Each of the three grounds in the scene can contain more than one of the aesthetic qualities but the Beautiful should predominate in the foreground, the Picturesque in the middleground and the Sublime in the background. Nature shows us how to combine the qualities when we see the Beauty of a rose set off by the Picturesque setting of its sharp thorns and serrated leaves. We can also learn from nature and from the landscape painters how best to combine unity with variety. New planting will unify the scene, like the light of the setting sun. It will also provide shelter from the harsh north easterly winds.  

You will require a new mansion and it should be very carefully sited to have a good microclimate and to command fine views. The house should dominate the foreground but should only be an incident in the background which contributes to the scenery. Lancelot Brown was too much interested in the middleground but he had excellent taste in the selection of sites and in the composition of land and woods to make a middleground for the view. It is very important that a balance should be achieved between the competing demands of prospect and aspect: a good view is pleasant but a good microclimate is essential. A well designed garden will lengthen the summer by catching the winter sun and keeping out cold winds. It should also contain shady groves in which the family can relax on hot afternoons.  

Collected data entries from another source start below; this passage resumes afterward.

/-! ## Units and choice (R313, R318) -/

/-- The kind of unit that runs a task: 0 load, 1 array, 2 tile, 3 none. -/
def unitKind (t : TileTask) : Nat :=
  match t.fn.toNat with
  | 1 | 2 | 3 | 4 | 5 => 0
  | 6 => 1
  | 13 => 3
  | _ => 2
/-- The engine of a task that names a plane (R313). -/
def taskEngine (t : TileTask) : Option Nat := (taskPlane t).map fun p => p.1 / 2
/-- A unit has taken a task and has read or written pieces for it. -/
def taskBegun (t : TileTask) : Bool := !t.got.isEmpty || !t.put.isEmpty
/-- A unit of an engine runs no task. -/
def unitFree (c : Core) (kind e : Nat) : Bool :=
  kind == 3 || !c.tiles.any fun u => (u.started || taskBegun u) && unitKind u == kind && u.engine == e
/-- The engine on which a task may start now: the one that has begun it, that of its plane, else the one whose unit is free, engine 0 on a tie (R313). -/
def engineFor (c : Core) (t : TileTask) : Option Nat :=
  if taskBegun t then some t.engine else ((taskEngine t).elim [0, 1] fun e => [e]).find? (unitFree c (unitKind t))
/-- The tasks ahead of a task in the queue. -/
def aheadOf (c : Core) (t : TileTask) : List TileTask := c.tiles.takeWhile fun u => !(u == t)
/-- No conflicting task ahead is open (R318, R319). -/
def noOpenPred (c : Core) (t : TileTask) : Bool := (aheadOf c t).all fun u => !tasksConflict u t
/-- A saved store to an object is checked again before it starts, on what its core knows of the pages (R41, R338). -/
def recheck (s : State) (c : CoreId) (t : TileTask) : TileChk :=
  if t.saved && t.put.isEmpty && t.fn.toNat ≥ 8 && t.fn.toNat ≤ 10 && stObj t.sc then
    match getBlock s t.blk with
    | some b => stDest (knownPage s c b.ctx t.xres) b.pkg (confidential s b.pkg b.ctx) t.fn t.sc
    | none => .ok t.dest
  else .ok t.dest
/-- A saved store waits for a moving page, or for walks (R41, R338). -/
def recheckWaits (s : State) (c : CoreId) (t : TileTask) : Bool := match recheck s c t with
  | .wait _ | .walks _ => true
  | _ => false
/-- A pass of a block that is being stopped stands at a checkpoint, where it stops; one that has begun a row group goes on to the end
of it (R336). -/
def passStops (s : State) (t : TileTask) : Bool := t.fn == 6 && t.got.isEmpty && (getBlock s t.blk).any (·.state == .stopping)
/-- A task that has not started may do so: its instruction has committed with the issue edge of R127, a saved one waits
for every `eret` of its block, and none of its predecessors is open (R318, R338). A stopping block's passes do not start, but for one that has begun to (R336). -/
def taskDue (s : State) (c : Core) (t : TileTask) : Bool :=
  let waits := (getBlock s t.blk).any fun b => t.saved && b.erets != 0
  !t.started && engineMayStart s t.wave t.op && noOpenPred c t && !waits && !passStops s t
/-- It waits for no walk and for no moving page either (R41, R338). -/
def taskReady (s : State) (c : Core) (t : TileTask) : Bool := taskDue s c t && !recheckWaits s c.id t
/-- The oldest ready task of a free unit (R313, R318). -/
def taskChosen (s : State) (c : Core) (t : TileTask) : Bool :=
  taskReady s c t && (engineFor c t).isSome && (taskBegun t ||
  (aheadOf c t).all fun u => !(unitKind u == unitKind t && engineFor c u == engineFor c t && taskReady s c u))
/-- The engine of a task of a core runs: the die's core clock does; on a held die it goes on with a task that it has begun, to the
task's next checkpoint (R339, R391). -/
def enginesRun (s : State) (c : CoreId) (t : TileTask) : Bool :=
  let d := getCd s c.cd
  d.power == .run && !d.thermal && (!d.held || taskBegun t)
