/-! ## CXL.mem (R376, R378, R381, R400) -/

/-- The device physical address of a host address, through the link's decoder, whose window may reach beyond installed memory
(R378; log entry 18). -/
def hdmOffset (p : Pkg) (link addr : Nat) : Option Nat :=
  match if link = 0 then p.hdm0 else p.hdm1 with
  | some b => if b.1 ≤ addr && addr < b.1 + b.2 then some (addr - b.1) else none
  | none => none
/-- A frame, numbered through the pod, belongs to an object of a confidential context: of its DEV and POD objects, pages in
migration wait among them (R400). -/
def confFrame (s : State) (frame : Nat) : Bool :=
  (s.ctxs.filter fun c => c.active && c.cflags.getLsbD 4).any fun c =>
    (List.range c.otlen.toNat).any fun id => (pageFrames s c.pkg c.id id 0 0).contains frame
/-- A reply toward the host. -/
def reply (s : State) (r : HostReply) : State := { s with hostOut := s.hostOut ++ [r] }
/-- The link of a package is up (R377, R391, R394). -/
def linkUp (s : State) (pkg link : Nat) : Bool :=
  iodRuns s pkg && (if link = 0 then (getPkg s pkg).linkUp0 else (getPkg s pkg).linkUp1)
/-- The page of a sector is served under host bias: it has it, or moves toward it (R381). -/
def hostRules (s : State) (x : Nat) : Bool :=
  match (getMd s (homeUnit x)).flip with
  | some f => if f.page == x / 64 then f.toHost else hostBiased s x
  | none => hostBiased s x
/-- MetaValue of a read's answer where the host keeps what it asks for (R381). -/
def copyMeta : CxlReq → Option MetaValue
  | .shared => some .s | .exclusive => some .a | _ => none
/-- Width and new value of a host AtomicOp on an old value (R376). -/
def hostAtomic (old : BitVec 64) : CxlReq → Option (Nat × BitVec 64)
  | .fetchAdd wide x => some (if wide then 8 else 4, old + x)
  | .swap wide x => some (if wide then 8 else 4, x)
  | .cas wide x new =>
    let same := if wide then old == x else old.extractLsb' 0 32 == x.extractLsb' 0 32
    some (if wide then 8 else 4, if same then new else old)
  | _ => none
/-- A host AtomicOp is performed at the home under all 64 tokens, once the host keeps no copy of the line (R376; log entry 93). -/
def performAtomic (s : State) (q : HostReq) (req : CxlReq) (off n : Nat) : Bool × State :=
  let x := q.sector
  let h := getHome s x
  if h.hostHeld || h.biOwed != 0 then (false, snoopHeld s x) else
  let g := hostGather s x
  if !g.1 then g else
  let old := (homeData g.2 x).extractLsb' (8 * off) 64
  let new := match hostAtomic old req with
    | some r => r.2
    | none => old
  let s := writeHome (countHot g.2 x none) x off (bytesOf n new.toNat)
  (true, reply (hostDone s x) (.atomic q.addr (if n = 8 then old else old &&& 0xFFFFFFFF)))
/-- A host read or AtomicOp at the home: held in a flip until the owner token is home, else the data that the home obtains as a read;
under host bias a request for a copy makes the home keep all 64 tokens for the host (R376, R381, R384). -/
def performRead (s : State) (q : HostReq) (req : CxlReq) (off : Nat) : Bool × State :=
  let x := q.sector
  let h := getHome s x
  match copyMeta req, hostAtomic 0 req with
  | _, some (n, _) => performAtomic s q req off n
  | some mv, none =>
    if hostRules s x && !h.hostHeld then
      if h.biOwed != 0 then (false, s) else
      let g := hostGather s x
      if !g.1 then g else
      let s := countHot (hostDone g.2 x) x none
      (true, reply (onHome s x fun h => { h with hostHeld := true }) (.data q.addr (homeData s x) (getHome s x).poison mv))
    else plainRead s q (if hostRules s x then mv else .i)
  | none, none => plainRead s q .i
where
  /-- A read answered with the data as it stands. -/
  plainRead (s : State) (q : HostReq) (mv : MetaValue) : Bool × State :=
    let r := homeRead s q.sector
    match r.1 with
    | none => (false, r.2)
    | some v => (true, reply (countHot r.2 q.sector none) (.data q.addr v.1 v.2 mv))
/-- A host request is performed at its home, or waits there, with what it needs asked for (R381). A write takes all 64 tokens. -/
def performHost (s : State) (q : HostReq) : Bool × State :=
  let x := q.sector
  if !mdUp s (homeUnit x) || (inFlip s x && !(getHome s x).own) then (false, s) else
  match q.op with
  | .read req off => performRead s q req off
  | .write d =>
    let g := hostGather s x
    if !g.1 then g
    else (true, reply (hostDone (setHomeData (countHot g.2 x none) x d false) x) (.written q.addr))
/-- A host request comes to its home, behind those held there for the same line (R381). -/
def hostRequest (s : State) (pkg : Nat) (q : HostReq) : State :=
  let hold := fun s : State => onPkg s pkg fun p => { p with hostReqs := p.hostReqs ++ [q] }
  if (getPkg s pkg).hostReqs.any (·.sector == q.sector) then hold s
  else
    let r := performHost s q
    if r.1 then r.2 else hold r.2
/-- Held host request n of a package is tried again, unless an older one of its line is held (R381, R384). -/
def hostServe (pkg n : Nat) (s : State) : Res :=
  let qs := (getPkg s pkg).hostReqs
  match qs[n]? with
  | none => .next s
  | some q =>
    if (qs.take n).any (·.sector == q.sector) then .next s else
    let r := performHost s q
    .next (if r.1 then onPkg r.2 pkg fun p => { p with hostReqs := dropAt n p.hostReqs } else r.2)
/-- A host read, or AtomicOp, of a line (R376, R378, R381, R384, R400): all ones, as poison beyond installed memory, and without it for a
frame of a confidential context; else it goes to its home. -/
def execCxlMemrd (pkg link addr : Nat) (req : CxlReq) (s : State) : Res :=
  if !linkUp s pkg link then .next s else
  match hdmOffset (getPkg s pkg) link addr with
  | none => .next s
  | some o =>
    let ones := fun (bad : Bool) => if (hostAtomic 0 req).isSome then HostReply.atomic addr (BitVec.allOnes 64)
      else .data addr ones512 bad .i
    if o ≥ 0x18000000000 then .next (reply s (ones true))
    else if confFrame s (pkg * 2 ^ 28 + o / 65536) then .next (reply s (ones false))
    else .next (hostRequest s pkg ⟨link, addr, pkg * 2 ^ 38 + o / 64, .read req (o % 64)⟩)
/-- A host write of a line, performed at the home under all 64 tokens (R378, R381, R400). -/
def execCxlMemwr (pkg link addr : Nat) (data : BitVec 512) (s : State) : Res :=
  if !linkUp s pkg link then .next s else
  match hdmOffset (getPkg s pkg) link addr with
  | none => .next s
  | some o =>
    if o ≥ 0x18000000000 || confFrame s (pkg * 2 ^ 28 + o / 65536) then .next (reply s (.written addr))
    else .next (hostRequest s pkg ⟨link, addr, pkg * 2 ^ 38 + o / 64, .write data⟩)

The principle of association which has helped us to plan the grounds should also be used to guide the design of your house. It should look like a building which belongs to the age, country and place in which it will be built. The materials should be of a colour and texture which suits the style and the site - preferably a local stone. Since all the rooms and outbuildings should be planned to meet the needs of your family and servants we think that an irregular floor plan is more convenient than strict symmetry.  

The next task is to select an architectural style. We often think that an Italian style is best for a Claudian site, a Grecian style for a Poussinesque site and an English style for a typically English site. It is also important for your house to look its part; it should not resemble a church, a university or a temple. Since your estate is near the Welsh Border and your house will be larger than a manor house but smaller than a palace, we think that the English Castle style would be a very appropriate choice.  

Your estate is large and we have suggested the incorporation of many different sources of pleasure into its layout. It would therefore be delightful to have a circuitous carriage drive. When driving round the estate you and your visitors will be able to experience all the views and qualities which we have aimed to create: congruity, utility, order, symmetry, picturesque effects, intricacy, simplicity, variety, novelty, contrast, continuity, association, appropriation, animation, grandeur and the ever-changing effects the seasons, the weather and the times of day.  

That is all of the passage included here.